The Renew Democracy Initiative (RDI) is a non-partisan organization committed to identifying and combating threats to freedom in the U.S. and around the world.  Although based on a moderate political perspective, its leadership consists of individuals from a variety of ideological backgrounds and it has published content spanning the political spectrum. It was founded in 2017 by former World Chess Champion and Russian dissident Garry Kasparov, and its board is made up of people ranging from center-left to center-right including Senators Heidi Heitkamp and Bob Kerrey, Pulitzer Prize-winners Bret Stephens and Anne Applebaum, Congressman Mickey Edwards, former RNC Chairman Michael Steele, and former World Poker Champion Annie Duke, among others.

Overview
RDI was founded in the months following the 2016 United States presidential election to strengthen liberal democracy by bringing together the center-left and center-right. Over 120 prominent thinkers and leaders have signed RDI’s Values Statement promoting and defending democracy at home and abroad, including Dambisa Moyo, Scott Turow, Larry David, Stephen Fry, José María Aznar, Norman Foster, Natan Sharansky, Mario Vargas Llosa, Bret Stephens, and Bill Kristol. Currently, RDI’s key priorities are rallying support for Ukraine against Vladimir Putin and leveraging the voices of dissidents to defend key freedoms in the U.S. under its Frontlines of Freedom initiative.

Projects

Fight for Liberty 
In October 2018, RDI released its inaugural publication, Fight for Liberty. Taking inspiration from The Federalist Papers, the book features a collection of essays by contributors allied with RDI’s mission and values. Kirkus Reviews wrote, "The strongest point of this useful collection is the depth and breadth of its opposition to our current illiberal atmosphere...A valuable addition to the literature of democratic resistance."

Conferences 
On March 14, 2019, RDI hosted a conference entitled "Reawakening the Spirit of Democracy" at Johns Hopkins University. Featured speakers included Democratic Senators Ben Cardin and Heidi Heitkamp, former Republican House Majority Leader Eric Cantor, political strategist Donna Brazile, and journalist Bret Stephens.

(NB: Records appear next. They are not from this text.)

-- ==== Sys2Proof/Machine/Vec.lean ====
section
/-! DEFINITION. Vector units: registers, lanes, the word at the head of the queue, faults and flags (06, R168 to R178). -/

namespace Sys2Proof.Machine

open Sys2Proof

/-- The VEC page of a bay. -/
def vecPage (b : Nat) : Nat := pageOf 11 b

/-! ### Registers and lanes (R168, R170) -/

/-- A tile register of +0. -/
def zeroReg : List Word := List.replicate 1024 0

/-- Mask register contents of all ones. -/
def onesMask : BitVec 1024 := BitVec.allOnes 1024

/-- Read a tile register. -/
def vreg (v : Vec) (r : Nat) : List Word := tget zeroReg v.v r

/-- Write a tile register. -/
def setVreg (v : Vec) (r : Nat) (l : List Word) : Vec := { v with v := tset zeroReg v.v r l }

/-- Read a mask register; k0 is all ones. -/
def kreg (v : Vec) (i : Nat) : BitVec 1024 := if i = 0 then onesMask else tget onesMask v.k i

/-- Write a mask register. -/
def setKreg (v : Vec) (i : Nat) (m : BitVec 1024) : Vec := { v with k := tset onesMask v.k i m }

/-- Lane `l` is active. -/
def laneActive (v : Vec) (l : Nat) : Bool := decide (l / 32 < v.rows) && decide (l % 32 < v.cols)

/-- Lane `l` is selected under a mask register. -/
def laneSel (v : Vec) (m l : Nat) : Bool := laneActive v l && (kreg v m).getLsbD l

/-- A mask from a test of lanes. -/
def maskOf (f : Nat → Bool) : BitVec 1024 :=
  BitVec.ofNat 1024 ((List.range 1024).foldl (fun n l => if f l then n + 2 ^ l else n) 0)

/-! ### Fields of a word (R172) -/

def wOpc (w : Nat) : Nat := bits w 0 8
def wVd (w : Nat) : Nat := bits w 8 5
def wVs1 (w : Nat) : Nat := bits w 13 5
def wVs2 (w : Nat) : Nat := bits w 18 5
def wVs3 (w : Nat) : Nat := bits w 23 5
def wMask (w : Nat) : Nat := bits w 28 3
def wPrec (w : Nat) : Bool := bit w 31
def wImm (w : Nat) : Nat := bits w 32 32
/-- SLOT of form M, and of form X. -/
def wSlotM (w : Nat) : Nat := bits w 13 3
def wSlotX (w : Nat) : Nat := bits w 8 3
def wField (w : Nat) : Nat := bits w 13 5
def wTr (w : Nat) : Nat := bits w 32 16
def wTc (w : Nat) : Nat := bits w 48 16

/-- A form V word has 0 in the register fields that its instruction does not use, and no bit of IMM beyond `imm` bits (R173). -/
def formV (w : Nat) (vd vs1 vs2 vs3 : Bool) (imm : Nat) : Bool :=
  (vd || wVd w == 0) && (vs1 || wVs1 w == 0) && (vs2 || wVs2 w == 0) && (vs3 || wVs3 w == 0) && wImm w / 2 ^ imm == 0

/-- A form M word has 0 in its unused fields; `mreg` names a mask register and uses no MASK (R173). -/
def formM (w : Nat) (mreg : Bool) : Bool :=
  bits w 16 12 == 0 && !bit w 31 && (!mreg || (bits w 11 2 == 0 && wMask w == 0))

/-- A form X word has 0 in its unused fields. -/
def formX (w : Nat) : Bool := bits w 11 2 == 0 && bits w 18 14 == 0

/-! ### The head word -/

/-- What a word comes to. -/
inductive VRes where
  | done (s : State)
  | fault (s : State) (code : Nat) (lane : Option Nat)
  | hold (s : State)
  deriving DecidableEq, Repr

/-- The word at the head of a bay's queue, if the unit can issue it. -/
def vecHead (s : State) (b : Nat) : Option Nat :=
  let v := s.vec b
  match v.q with
  | .word w :: _ =>
    if v.held || v.stop != 0 || v.stq.isSome || (s.bayCtx b).isNone || !awake s (bayEng b) ||
       (v.words == 0 && quiescing s (vecPage b)) then none else some w.toNat
  | _ => none

/-- A word is done: it leaves the queue and is counted, with its issue cycles (R204, R207). -/
def vecDone (s : State) (b cycles : Nat) : State :=
  let v := s.vec b
  bump (bump (s.setVec b { v with q := v.q.drop 1, words := v.words + 1 }) (vecPage b) 0 1) (vecPage b) 2 cycles

/-- A fault stops the block at the word; the words that follow are discarded (R177). -/
def vecFault (s : State) (b code : Nat) (lane : Option Nat) : State :=
  let v := s.vec b
  s.setVec b { v with stop := BitVec.ofNat 16 code, q := discardBlock v.q, stq := none,
                      fault := v.fault.or (some { code := BitVec.ofNat 16 code, word := v.words, lane := lane }) }

/-- Execute the head word of a bay if its opcode satisfies `p`. -/
def vecRow (b : Nat) (p : Nat → Bool) (cycles : Nat → Nat) (f : State → Nat → VRes) (s : State) : Out :=
  .next (match vecHead s b with
    | none => s
    | some w =>
      if p (wOpc w) then
        match f s w with
        | .done s1 => vecDone s1 b (cycles w)
        | .fault s1 c l => vecFault s1 b c l
        | .hold s1 => s1
      else s)

/-- VEC_ILLEGAL. -/
def vIllegal (s : State) : VRes := .fault s 0x4001 none

/-- Execute a head word that changes the vector unit only; none is VEC_ILLEGAL. -/
def aluRow (b opc : Nat) (cycles : Nat → Nat) (f : Vec → Nat → Option Vec) (s : State) : Out :=
  vecRow b (fun o => o == opc) cycles (fun s w =>
    match f (s.vec b) w with
    | some v => .done (s.setVec b v)
    | none => vIllegal s) s

/-! ### Flags (R202) -/

/-- Set bits of SFLAGS. -/
def setFlags (v : Vec) (n : Nat) : Vec := { v with sum := { v.sum with sflags := v.sum.sflags ||| BitVec.ofNat 16 n } }

/-- The flags that a written floating-point value sets: bit 0 ANY_NAN, bit 4 ANY_INF. -/
def valFlags (w : Word) : Nat :=
  match f32 w with
  | .nan => 1
  | .inf _ => 16
  | .fin _ _ _ => 0

/-- Note a list of written floating-point values. -/
def noteVals (v : Vec) (ws : List Word) : Vec := setFlags v (ws.foldl (fun n w => n ||| valFlags w) 0)

/-! ### Writing lanes (R176) -/

/-- Write the selected lanes of a register; a floating-point instruction notes what it writes. -/
def writeSel (v : Vec) (d m : Nat) (fp : Bool) (f : Nat → Word) : Vec :=
  let old := vreg v d
  let v1 := setVreg v d ((List.range 1024).map fun l => if laneSel v m l then f l else old.getD l 0)
  if fp then noteVals v1 (((List.range 1024).filter fun l => laneSel v m l).map f) else v1

/-- Write a list of lanes of a register. -/
def writeLanes (v : Vec) (d : Nat) (l : List (Nat × Word)) : Vec :=
  setVreg v d (l.foldl (fun r x => setAt r x.1 x.2) (padTo 0 1024 (vreg v d)))

/-! ### Precision (R171) -/

/-- A value rounded RNE to BF16. -/
def b16 (v : Val) : Val := decodeFmt fBF16 (code fBF16 .rne 0 v)

/-- A source element under PREC. -/
def srcVal (prec : Bool) (w : Word) : Val := if prec then f32 w else b16 (f32 w)

/-- A result under PREC: one rounding. -/
def resWord (prec : Bool) (v : Val) : Word := if prec then toF32 v else toF32 (b16 v)

/-- |x| and the larger and smaller of two values (R179). -/
def maxVal (x y : Val) : Val :=
  if x.isNan || y.isNan then .nan
  else if x.isZero && y.isZero then .fin (x.sign && y.sign) 0 1
  else if x.lt y then y else x

def minVal (x y : Val) : Val :=
  if x.isNan || y.isNan then .nan
  else if x.isZero && y.isZero then .fin (x.sign || y.sign) 0 1
  else if y.lt x then y else x

/-- The square root with a sticky bit below 2^−160, so that one rounding of it is the correct one (R181, R200). -/
def sqrtVal : Val → Val
  | .nan => .nan
  | .inf s => if s then .nan else .inf false
  | .fin s n d =>
    if n = 0 then .fin s 0 1
    else if s then .nan
    else
      let m := n * 2 ^ 320 / d
      let r := Nat.sqrt m
      .fin false (2 * r + if r * r = m then 0 else 1) (2 ^ 161)

/-! ### Issue cycles (R204) -/

def cyc (n : Nat) : Nat → Nat := fun _ => n
/-- One count in B precision, another in F. -/
def cycPrec (b f : Nat) : Nat → Nat := fun w => if wPrec w then f else b

end Sys2Proof.Machine
end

In October 2019, RDI hosted a second event at Hunter College titled "Democracy in America: Is Everyone In?". The conference addressed the current state of political polarization and extremism in the US, and featured RDI Chairman Garry Kasparov and CEO of Generation Citizen, Scott Warren.

With the start of the COVID-19 pandemic, RDI transitioned to hosting primarily virtual events including: a briefing on the war in Ukraine with Ukrainian Foreign Minister Dmytro Kuleba in 2022, a joint event between RDI the online magazine Persuasion to celebrate citizen journalism in 2021, and a conversation on restoring civic duty & civility with Cindy McCain, Heidi Heitkamp, and Anne Applebaum in 2020.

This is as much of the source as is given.